When you're designing a house you want it to be exactly like how you've envisioned it, but sometimes home design ideas work better in theory than they do when you're constructing it. CustomSmart Home reviews always reflect how we get our clients involved in the home building process, and we've help countless Tennessee residents design and built the energy efficient homes they've always dreamed of. We've looked at a lot of floor plans and have designed a lot of houses, and these issues always seem to come up during the design process. Do yourself a favor when you design a home, and avoid these common design mistakes.
Too Much Storage Space
This may sound crazy to some of you, but there is such a thing as having too much storage space in your home. Ironically, having too much storage space can actually make your home look and feel more cluttered because that walk-in closet and spare bedroom takes away much needed space from other sections of your house. The space that's used for the walk in closet in the master bedroom could be space used to make the bathroom less crowded, or could be used to make the kid's bedroom more spacious.

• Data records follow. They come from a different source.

/-! ### Platform -/

theorem sound_zeroQuire {s : State} {q : ℕ} (hs : Holds Sound s) : Holds Sound (zeroQuire s q) := by
  unfold zeroQuire
  exact Holds.foldl hs (fun s1 x2 h3 => Holds.setLeaves h3 (Holds.tdel (Holds.leaves h3)))
theorem sound_execQuirePowerTransition {quire : ℕ} {s : State} (hs : Holds Sound s) : Holds (okNext Sound)
    (execQuirePowerTransition quire s) := by
  unfold execQuirePowerTransition
  refine Holds.ite ?_ ?_
  · exact Holds.fault
  · extract_lets +onlyGivenNames v1
    refine Holds.ite ?_ ?_
    · exact sound_idle hs
    · extract_lets +onlyGivenNames v2 v3
      have h4 : Holds Sound v3 := Holds.ite (sound_zeroQuire hs) hs
      clear_value v3
      exact Holds.next (sound_State_modQuire h4)
theorem sound_execHbmScrub {line : ℕ} {found : EccResult} {s : State} (hs : Holds Sound s) : Holds (okNext Sound)
    (execHbmScrub line found s) := by
  unfold execHbmScrub
  extract_lets +onlyGivenNames v1
  refine Holds.ite ?_ ?_
  · exact Holds.fault
  · split
    · exact sound_idle hs
    · exact Holds.next (sound_writeRecord hs)
    · exact Holds.next (sound_writeRecord (sound_spoil hs))
theorem sound_attest {s : State} (hs : Holds Sound s) : Holds Sound (attest s) := by
  unfold attest
  exact Holds.ite (Holds.keep hs) hs
theorem sound_mapOut {s : State} {q : ℕ} (hs : Holds Sound s) : Holds Sound (mapOut s q) := by
  unfold mapOut
  extract_lets +onlyGivenNames v1
  have h2 : Holds Sound v1 := sound_State_modQuire hs
  clear_value v1
  exact Holds.keep h2
theorem sound_execFolioAdmission {folio : Fin 8} {passed : Bool} {mappedOut : List ℕ} {s : State} (hs : Holds Sound s) : Holds
    (okNext Sound) (execFolioAdmission folio passed mappedOut s) := by
  unfold execFolioAdmission
  extract_lets +onlyGivenNames v1
  refine Holds.ite ?_ ?_
  · exact sound_idle hs
  · extract_lets +onlyGivenNames v2 v3
    have h4 : Holds Sound v3 := Holds.foldl hs (fun s5 x6 h7 => sound_writeRecord (sound_mapOut h7))
    clear_value v3
    extract_lets +onlyGivenNames v8
    have h9 : Holds Sound v8 := Holds.ite h4 (sound_writeRecord h4)
    clear_value v8
    exact Holds.next (sound_attest (Holds.setFolios h9 (Holds.lenLmod (Holds.nFolios h9))))
theorem sound_bootFailed {s : State} {cls : ℕ} (hs : Holds Sound s) : Holds Sound (bootFailed s cls) := by
  unfold bootFailed
  extract_lets +onlyGivenNames v1
  have h2 : Holds Sound v1 := sound_State_modCore hs (fun x3 h4 => Holds.coreOf (Holds.coreMem h4) (Holds.coreRegs h4))
  clear_value v1
  exact Holds.keep h2
theorem sound_endNamed {r : Report} {s : State} {i : ℕ} (hs : Holds Sound s) : Holds Sound (endNamed r s i) := by
  unfold endNamed
  split
  · exact Holds.ite hs (sound_endWith hs)
  · exact hs
theorem sound_folioReset {s : State} {r : Report} {f : ℕ} (hs : Holds Sound s) : Holds Sound (folioReset s r f) := by
  unfold folioReset
  extract_lets +onlyGivenNames v1
  have h2 : Holds Sound v1 := Holds.foldl hs (fun s3 x4 h5 => sound_endNamed h5)
  clear_value v1
  extract_lets +onlyGivenNames v6
  have h7 : Holds Sound v6 := sound_tearEvictions h2
  clear_value v6
  refine Holds.stateOf ?_ ?_ ?_ ?_ ?_ ?_ ?_ ?_ ?_ ?_ ?_ ?_ ?_ ?_
  · exact Holds.hbm h7
  · exact Holds.host h7
  · exact Holds.filter (Holds.leaves h7)
  · exact Holds.cores h7
  · exact Holds.shadow h7
  · exact Holds.config h7
  · exact Holds.papers h7
  · exact Holds.evicted h7
  · exact Holds.batches h7
  · exact Holds.failed h7
  · exact Holds.nContexts h7
  · exact Holds.nCores h7
  · exact Holds.lenLmod (Holds.nFolios h7)
  · exact Holds.nApertures h7
theorem sound_execMeshLinkFailure {leaf : ℕ} {dir : Fin 4} {s : State} (hs : Holds Sound s) : Holds (okNext Sound)
    (execMeshLinkFailure leaf dir s) := by
  unfold execMeshLinkFailure
  refine Holds.ite ?_ ?_
  · exact Holds.fault
  · split
    · exact Holds.fault
    · extract_lets +onlyGivenNames v6 v7
      refine Holds.ite ?_ ?_
      · exact sound_idle hs
      · extract_lets +onlyGivenNames v8 v9
        have h10 : Holds Sound v9 := sound_folioReset (sound_writeRecord (Holds.keep hs))
        clear_value v9
        refine Holds.next ?_
        split
        · exact Holds.ite (sound_folioReset h10) h10
        · exact h10
theorem sound_startCore {firmware : List (ℕ × Byte)} {k : Core} (hk : Holds okCore k) : Holds okCore (startCore firmware k) :=
    by
  unfold startCore
  exact Holds.coreOf (Holds.foldl (Holds.coreMem hk) (fun x1 x2 h3 => Holds.ite (Holds.put h3) h3)) (Holds.coreRegs hk)
theorem sound_execDeviceBoot {found : BootResult} {s : State} (hs : Holds Sound s) : Holds (okNext Sound) (execDeviceBoot
    found s) := by
  unfold execDeviceBoot
  refine Holds.ite ?_ ?_
  · exact sound_idle hs
  · split
    · refine Holds.next ?_
      with_reducible refine Holds.setCores ?_ ?_ ?_
      · exact hs
      · exact Holds.map (P := okCore) (Holds.cores hs) (fun x4 h5 => sound_startCore h5)
      · exact Holds.lenMap (Holds.nCores hs)
    · exact Holds.next (sound_bootFailed hs)
    · exact Holds.next (sound_bootFailed hs)
    · exact Holds.next (sound_bootFailed hs)
theorem sound_execThermalEvent {folio : Fin 8} {level : ThermalLevel} {s : State} (hs : Holds Sound s) : Holds (okNext Sound)
    (execThermalEvent folio level s) := by
  unfold execThermalEvent
  extract_lets +onlyGivenNames v1
  split
  · extract_lets +onlyGivenNames v4
    have h5 : Holds Sound v4 := Holds.setFolios hs (Holds.lenLmod (Holds.nFolios hs))
    clear_value v4
    exact Holds.next (sound_writeRecord h5)
  · extract_lets +onlyGivenNames v8
    exact Holds.next (sound_folioReset (sound_writeRecord hs))
  · exact Holds.next (Holds.setFolios hs (Holds.lenLmod (Holds.nFolios hs)))
theorem sound_loseQuire {s : State} {q : ℕ} (hs : Holds Sound s) : Holds Sound (loseQuire s q) := by
  unfold loseQuire
  extract_lets +onlyGivenNames v1
  exact sound_folioReset (sound_writeRecord hs)
theorem sound_settleBatch {s : State} {b : Batch} {unreadable : List ℕ} {lost : List ℕ} (hs : Holds Sound s) (hb : Holds
    okBatch b) : Holds Sound (settleBatch s b unreadable lost) := by
  unfold settleBatch
  refine Holds.ite ?_ ?_
  · exact hs
  · split
    · exact sound_failPrepare hs hb
    · extract_lets +onlyGivenNames v6 v7
      have h8 : Holds Sound v7 := sound_switchSlots hs hb
      clear_value v7
      extract_lets +onlyGivenNames v9
      have h10 : Holds Sound v9 := Holds.setFailed h8 (Holds.ite Holds.none (Holds.failed hs))
      clear_value v9
      exact Holds.foldl h10 (fun s11 x12 h13 => sound_loseQuire h13)
theorem sound_execImageCommitSwitch {unreadable : List ℕ} {lost : List ℕ} {s : State} (hs : Holds Sound s) : Holds (okNext
    Sound) (execImageCommitSwitch unreadable lost s) := by
  unfold execImageCommitSwitch
  split
  · rename_i e2
    have h3 := Holds.of_eq (P := (okList okBatch)) e2 (Holds.batches hs)
    exact sound_idle hs
  · rename_i e7
    have h8 := Holds.of_eq (P := (okList okBatch)) e7 (Holds.batches hs)
    have h9 := Holds.head h8
    have h10 := Holds.tail h8
    exact Holds.ite (sound_idle hs) (Holds.next (sound_payOwed (sound_settleBatch (Holds.setBatches hs h10) h9)))
theorem sound_dropEvictions {s : State} {k : ℕ} (hs : Holds Sound s) : Holds Sound (dropEvictions s k) := by
  unfold dropEvictions
  exact Holds.keep hs
theorem sound_publishUpTo {s : State} {g : ℕ} {x : Gathering} {port : ℕ} (hs : Holds Sound s) : Holds Sound (publishUpTo s g x
    port) := by
  unfold publishUpTo
  exact Holds.left (P := Sound) (Q := anyP) (sound_publishList hs)
theorem sound_execRoundBufferError {g : ℕ} {port : Fin 256} {s : State} (hs : Holds Sound s) : Holds (okNext Sound)
    (execRoundBufferError g port s) := by
  unfold execRoundBufferError
  split
  · exact Holds.fault
  · refine Holds.ite ?_ ?_
    · exact sound_idle hs
    · extract_lets +onlyGivenNames v6
      have h7 : Holds Sound v6 := Holds.ite (sound_publishUpTo hs) hs
      clear_value v6
      exact Holds.next (sound_lostInRound h7)
theorem sound_endUnloaded {s : State} {i : ℕ} (hs : Holds Sound s) : Holds Sound (endUnloaded s i) := by
  unfold endUnloaded
  split
  · exact Holds.ite hs (sound_endWith hs)
  · exact hs
theorem sound_flitFailed {s : State} {n : ℕ} {dir : ℕ} {g : ℕ} {detail : ℕ} {m : LinkEnd} {recovered : Bool} (hs : Holds Sound
    s) : Holds (okNext Sound) (flitFailed s n dir g detail m recovered) := by
  unfold flitFailed
  split
  · exact sound_idle hs
  · refine Holds.ite ?_ ?_
    · extract_lets +onlyGivenNames v6
      exact Holds.ite (Holds.next (sound_writeRecord (Holds.keep hs))) (Holds.next (Holds.keep hs))
    · extract_lets +onlyGivenNames v7 v8
      have h9 : Holds Sound v8 := Holds.keep hs
      clear_value v8
      exact Holds.next (sound_lostInRound h9)
theorem sound_execGovernorLimit {what : GovernorLimit} {s : State} (hs : Holds Sound s) : Holds (okNext Sound)
    (execGovernorLimit what s) := by
  unfold execGovernorLimit
  split
  · exact Holds.next (sound_writeRecord hs)
  · exact Holds.next (sound_deviceReset (sound_writeRecord hs))
theorem sound_execSettledPeriodEnd {ctx : Fin 16} {va : ℕ} {s : State} (hs : Holds Sound s) : Holds (okNext Sound)
    (execSettledPeriodEnd ctx va s) := by
  unfold execSettledPeriodEnd
  split
  · exact sound_idle hs
  · extract_lets +onlyGivenNames v6
    exact Holds.ite (sound_idle hs) (Holds.next (sound_uncache (Holds.setHbm hs (Holds.write (Holds.hbm hs)))))
theorem sound_execMeshFlitRetry {leaf : ℕ} {dir : Fin 4} {what : MeshItem} {recovered : Bool} {s : State} (hs : Holds Sound s)
    : Holds (okNext Sound) (execMeshFlitRetry leaf dir what recovered s) := by
  unfold execMeshFlitRetry
  refine Holds.ite ?_ ?_
  · exact Holds.fault
  · split
    · split
      · exact Holds.next (sound_State_modLeaf hs (fun x6 h7 => Holds.leafOf (Holds.leafMem h7)))
      · exact sound_idle hs
    · split
      · exact Holds.fault
      · exact sound_flitFailed hs
    · split
      · exact Holds.fault
      · exact sound_flitFailed hs
theorem sound_parkPort {s : State} {k : ℕ} {p : ℕ} (hs : Holds Sound s) : Holds Sound (parkPort s k p) := by
  unfold parkPort
  extract_lets +onlyGivenNames v1 v2
  have h3 : Holds Sound v2 := sound_State_modContext hs
  clear_value v2
  exact Holds.keep h3
theorem sound_execContextUnload {ctx : Fin 16} {s : State} (hs : Holds Sound s) : Holds (okNext Sound) (execContextUnload ctx
    s) := by
  unfold execContextUnload
  extract_lets +onlyGivenNames v1
  split
  · exact sound_idle hs
  · refine Holds.ite ?_ ?_
    · exact sound_idle hs
    · extract_lets +onlyGivenNames v7
      have h8 : Holds Sound v7 := by
        subst v7
        split
        · exact sound_parkPort hs
        · exact hs
      clear_value v7
      extract_lets +onlyGivenNames v14
      have h15 : Holds Sound v14 := sound_State_modContext h8
      clear_value v14
      extract_lets +onlyGivenNames v16 v17
      have h18 : Holds Sound v17 := Holds.foldl (Holds.keep h15) (fun s19 x20 h21 => sound_endUnloaded h21)
      clear_value v17
      exact Holds.next (sound_finishUnload (sound_dropEvictions h18))
theorem sound_evictPage {k : ℕ} {x : State × Memory} {p : ℕ × Walked} (hx : Holds (okProd Sound okMem) x) : Holds (okProd
    Sound okMem) (evictPage k x p) := by
  unfold evictPage
  split
  rename_i x1 _ _
  have h4 := Holds.pair1 hx
  have h5 := Holds.pair2 hx
  split
  extract_lets +onlyGivenNames v9 v10 v11
  refine Holds.pair ?_ ?_
  · exact sound_uncache (Holds.setHbm h4 (Holds.write (Holds.hbm h4)))
  · exact Holds.foldl h5 (fun x12 x13 h14 => Holds.put h14)
theorem sound_execRangeEviction {stack : Fin 8} {s : State} (hs : Holds Sound s) : Holds (okNext Sound) (execRangeEviction
    stack s) := by
  unfold execRangeEviction
  split
  · exact sound_idle hs
  · extract_lets +onlyGivenNames v7
    refine Holds.ite ?_ ?_
    · exact sound_idle hs
    · split
      rename_i e11
      have h12 := Holds.of_eq (P := (okProd Sound okMem)) e11 (Holds.foldl (Holds.pair hs Holds.nilMem) (fun x13 x14 h15 => sound_evictPage h15))
      have h16 := Holds.pair1 h12
      have h17 := Holds.pair2 h12
      extract_lets +onlyGivenNames v18
      have h19 : Holds (okList okEvicted) v18 := Holds.filter (Holds.evicted h16)
      clear_value v18
      exact Holds.next (Holds.setEvicted h16 (Holds.append h19 (Holds.cons (Holds.evictedOf h17) Holds.nil)))
theorem sound_execContextLoad {ctx : Fin 16} {attrs : ContextAttrs} {s : State} (hs : Holds Sound s) : Holds (okNext Sound)
    (execContextLoad ctx attrs s) := by
  unfold execContextLoad
  extract_lets +onlyGivenNames v1 v2
  refine Holds.ite ?_ ?_
  · exact sound_idle hs
  · extract_lets +onlyGivenNames v3
    have h4 : Holds Sound v3 := Holds.setContexts hs (Holds.lenMap (Holds.nContexts hs))
    clear_value v3
    refine Holds.next ?_
    extract_lets +onlyGivenNames v5
    have h6 : Holds Sound v5 := sound_State_modContext h4
    clear_value v5
    exact Holds.keep h6
theorem sound_execQuireWakeTimeout {quire : ℕ} {s : State} (hs : Holds Sound s) : Holds (okNext Sound) (execQuireWakeTimeout
    quire s) := by
  unfold execQuireWakeTimeout
  refine Holds.ite ?_ ?_
  · exact Holds.fault
  · refine Holds.ite ?_ ?_
    · exact sound_idle hs
    · extract_lets +onlyGivenNames v1 v2 v3
      have h4 : Holds Sound v3 := sound_mapOut hs
      clear_value v3
      exact Holds.next (Holds.ite (sound_writeRecord h4) (Holds.foldl h4 (fun s5 x6 h7 => sound_endNamed h7)))
theorem sound_execFolioCalibrationDone {folio : Fin 8} {s : State} (hs : Holds Sound s) : Holds (okNext Sound)
    (execFolioCalibrationDone folio s) := by
  unfold execFolioCalibrationDone
  exact Holds.next (Holds.setFolios hs (Holds.lenLmod (Holds.nFolios hs)))
theorem sound_execQuireWake {quire : ℕ} {s : State} (hs : Holds Sound s) : Holds (okNext Sound) (execQuireWake quire s) := by
  unfold execQuireWake
  refine Holds.ite ?_ ?_
  · exact Holds.fault
  · extract_lets +onlyGivenNames v1
    refine Holds.ite ?_ ?_
    · exact sound_idle hs
    · extract_lets +onlyGivenNames v2
      have h3 : Holds Sound v2 := Holds.ite (sound_zeroQuire hs) hs
      clear_value v2
      exact Holds.next (sound_State_modQuire h3)
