theorem witness_FencesComplete :
    (let s := stand 0x91BF0011
     fires s (.fenceAcq (.opnd .t 63) true .gathering) ∧ loadPending s s.me = false ∧ kettlePending s s.me = false ∧
      (true && storePending s s.me) = false) ∧
    (let s := stand 0x91050006
     fires s (.fenceRel (.opnd .r 5) false .device) ∧ (scopeWide .device && !irrevocable s s.me) = false ∧
      releasePending s s.me true = false ∧ (false && storePending s s.me) = false ∧ (true && putsWaiting s s.me) = false) ∧
    (let s := stand 0x907F001B
     fires s (.fenceAr .none true .system) ∧ (scopeWide .system && !irrevocable s s.me) = false ∧
      releasePending s s.me true = false ∧ loadPending s s.me = false ∧ kettlePending s s.me = false ∧
      (true && storePending s s.me) = false ∧ (true && putsWaiting s s.me) = false) ∧
    (let s := stand 0x9081001F
     fires s (.fenceXp (.opnd .l 1) .system) ∧ storePending s s.me = false) := by decide

theorem witness_LeafWaits :
    (fires (stand 0x927A0A3E 0x3FFF8 1) (.waitaLeaf .ltu .w64 (.opnd .r 5) (.reg 62)) ∧
      mayAccess (stand 0x927A0A3E 0x3FFF8 1) 0x3FFF8 8 accLoad false false ∧
      waitHolds WaitCond.ltu.code (waitValue (stand 0x927A0A3E 0x3FFF8 1) wordCore 0x3FFF8 .w64) 1 = true) ∧
    waitHolds WaitCond.ltu.code (waitValue (stand 0x927A0A3E 0x3FFF8 0) wordCore 0x3FFF8 .w64) 0 = false ∧
    (fires (stand 0x9280FE43 0x3FFFF 0) (.waitaRound .eq .z8 .none (.port 3)) ∧
      mayAccess (stand 0x9280FE43 0x3FFFF 0) 0x3FFFF 1 accLoad false false ∧
      waitHolds WaitCond.eq.code (waitValue (stand 0x9280FE43 0x3FFFF 0) wordCore 0x3FFFF .z8) 0 = true) ∧
    waitHolds WaitCond.eq.code (waitValue (stand 0x9280FE43 0x3FFFF 1) wordCore 0x3FFFF .z8) 1 = false := by
  unfold mayAccess mayPad; decide

/-- A leaf with 4 KiB of KEEP, and an object that 2 arrivals and no bytes complete in its last line. -/
def standKeep (w : Word32) (l r : Word) (o : Mbar) : State :=
  (stand w l r 0x400).modLeaf 0 fun x => { x with mem := x.mem.write l.toNat o.bytes }

/-- The premises of a barrier instruction, and that its write has room. -/
def meets (s : State) (x : Instr) (ok rel : Bool) (bs : List Byte) : Prop :=
  fires s x ∧ mayMbar s 0x57C0 ok rel ∧ (padWrite s s.me 0x57C0 bs).isSome = true

theorem witness_BarriersComplete :
    let o : Mbar := ⟨2, 2, 0, 0⟩
    (let s := standKeep 0x9400867F 0x57C0 0x7FFF_FFFF o
     meets s (.mbarInit (.port 3) .none) (decide (1 ≤ 0x7FFF_FFFF) && decide (0x7FFF_FFFF < 2 ^ 31)) false (Mbar.init 0x7FFF_FFFF).bytes) ∧
    (let s := standKeep 0x94077E81 0x57C0 2 o
     meets s (.mbarArrive (.opnd .t 63) (.opnd .l 1)) (decide (1 ≤ 2) && decide (2 ≤ (mbarAt s s.me 0x57C0).pend)) true
       (Mbar.arrive 2 (mbarAt s s.me 0x57C0)).bytes) ∧
    (let s := standKeep 0x940A0A3E 0x57C0 1 o
     meets s (.mbarExpect (.opnd .r 5) (.reg 62)) (decide (1 ≤ 1) && decide (1 < 2 ^ 31)) false
       (Mbar.expect 1 (mbarAt s s.me 0x57C0)).bytes) ∧
    (let s := standKeep 0x940CFE43 0x57C0 0 o
     meets s (.mbarTest .none (.port 3)) (decide (0 < 2 ^ 32)) false []) ∧
    (let s := standKeep 0x941103BF 0x57C0 0xFFFF_FFFF o
     meets s (.mbarWait (.opnd .l 1) (.opnd .t 63)) (decide (0xFFFF_FFFF < 2 ^ 32)) false [] ∧
      (mbarAt s s.me 0x57C0).isDone 0xFFFF_FFFF = true) := by
  unfold meets mayMbar mayAccess mayPad; refine ⟨?_, ?_, ?_, ?_, ?_⟩ <;> decide

/-- An object of 2 arrivals: one arrival leaves one, two complete it, and bytes are expected. -/
theorem witness_BarrierObject :
    let o : Mbar := ⟨2, 2, 0, 0⟩
    o.pend < 2 ^ 32 ∧ o.tx < 2 ^ 32 ∧ (1 ≤ o.pend ∧ ¬ (1 = o.pend ∧ o.tx = 0)) ∧ (2 = o.pend ∧ o.tx = 0) ∧
    ¬ (o.pend = 0 ∧ (o.tx + 1) % 2 ^ 32 = 0) ∧
    (let o : Mbar := ⟨0, 2, 2 ^ 32 - 1, 2 ^ 32 - 1⟩
     o.pend = 0 ∧ (o.tx + 1) % 2 ^ 32 = 0 ∧ Mbar.expect 1 o = ⟨2, 2, 0, 0⟩) := by decide

theorem witness_KettleSpawn :
    (stand 0xB2037E81 63).gathOf wordCore = some 0 ∧ ((stand 0xB2037E81 63).gath 0).isSome = true ∧
    (fires (stand 0xB2037E81 63) (.kettle (.opnd .t 63) (.opnd .l 1)) ∧ earlierPending (stand 0xB2037E81 63) wordCore = false ∧
      kettlePending (stand 0xB2037E81 63) wordCore = false) ∧
    (fires (stand 0x1C00FE43 0xFFFF0FFF) (.spawn .none (.port 3)) ∧ bits 0xFFFF0FFF 15 12 = 0 ∧
      ((stand 0x1C00FE43 0xFFFF0FFF).gath 0).map (fun x => decide (x.spawns.length < Config.spawnLimit)) = some true) := by decide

Putting the Master Bedroom Too Close to Other Rooms
Ideally the master bedroom of a home should be designed to give the occupants the maximum amount of privacy they can have in their house. When you put the master bedroom downstairs next to the kitchen or next to the kid's playroom upstairs, you're taking away from your privacy by putting the room near rooms that are typically loud. Try to put the master bedroom towards the back of your home and avoid having them right next to the stairs.
Making a Room a Corridor
In older and smaller homes it isn't uncommon to have to walk through a room in order to reach other rooms (example: traveling through a bed room or guest room in order to get to the family room). Some people like to pass through rooms instead of hallways because they think it makes the home feel cozier, but set ups like this destroy the natural traffic flow of your home. You want to minimize the amount of hallways you have in your home, but you don't want to eliminate them all together.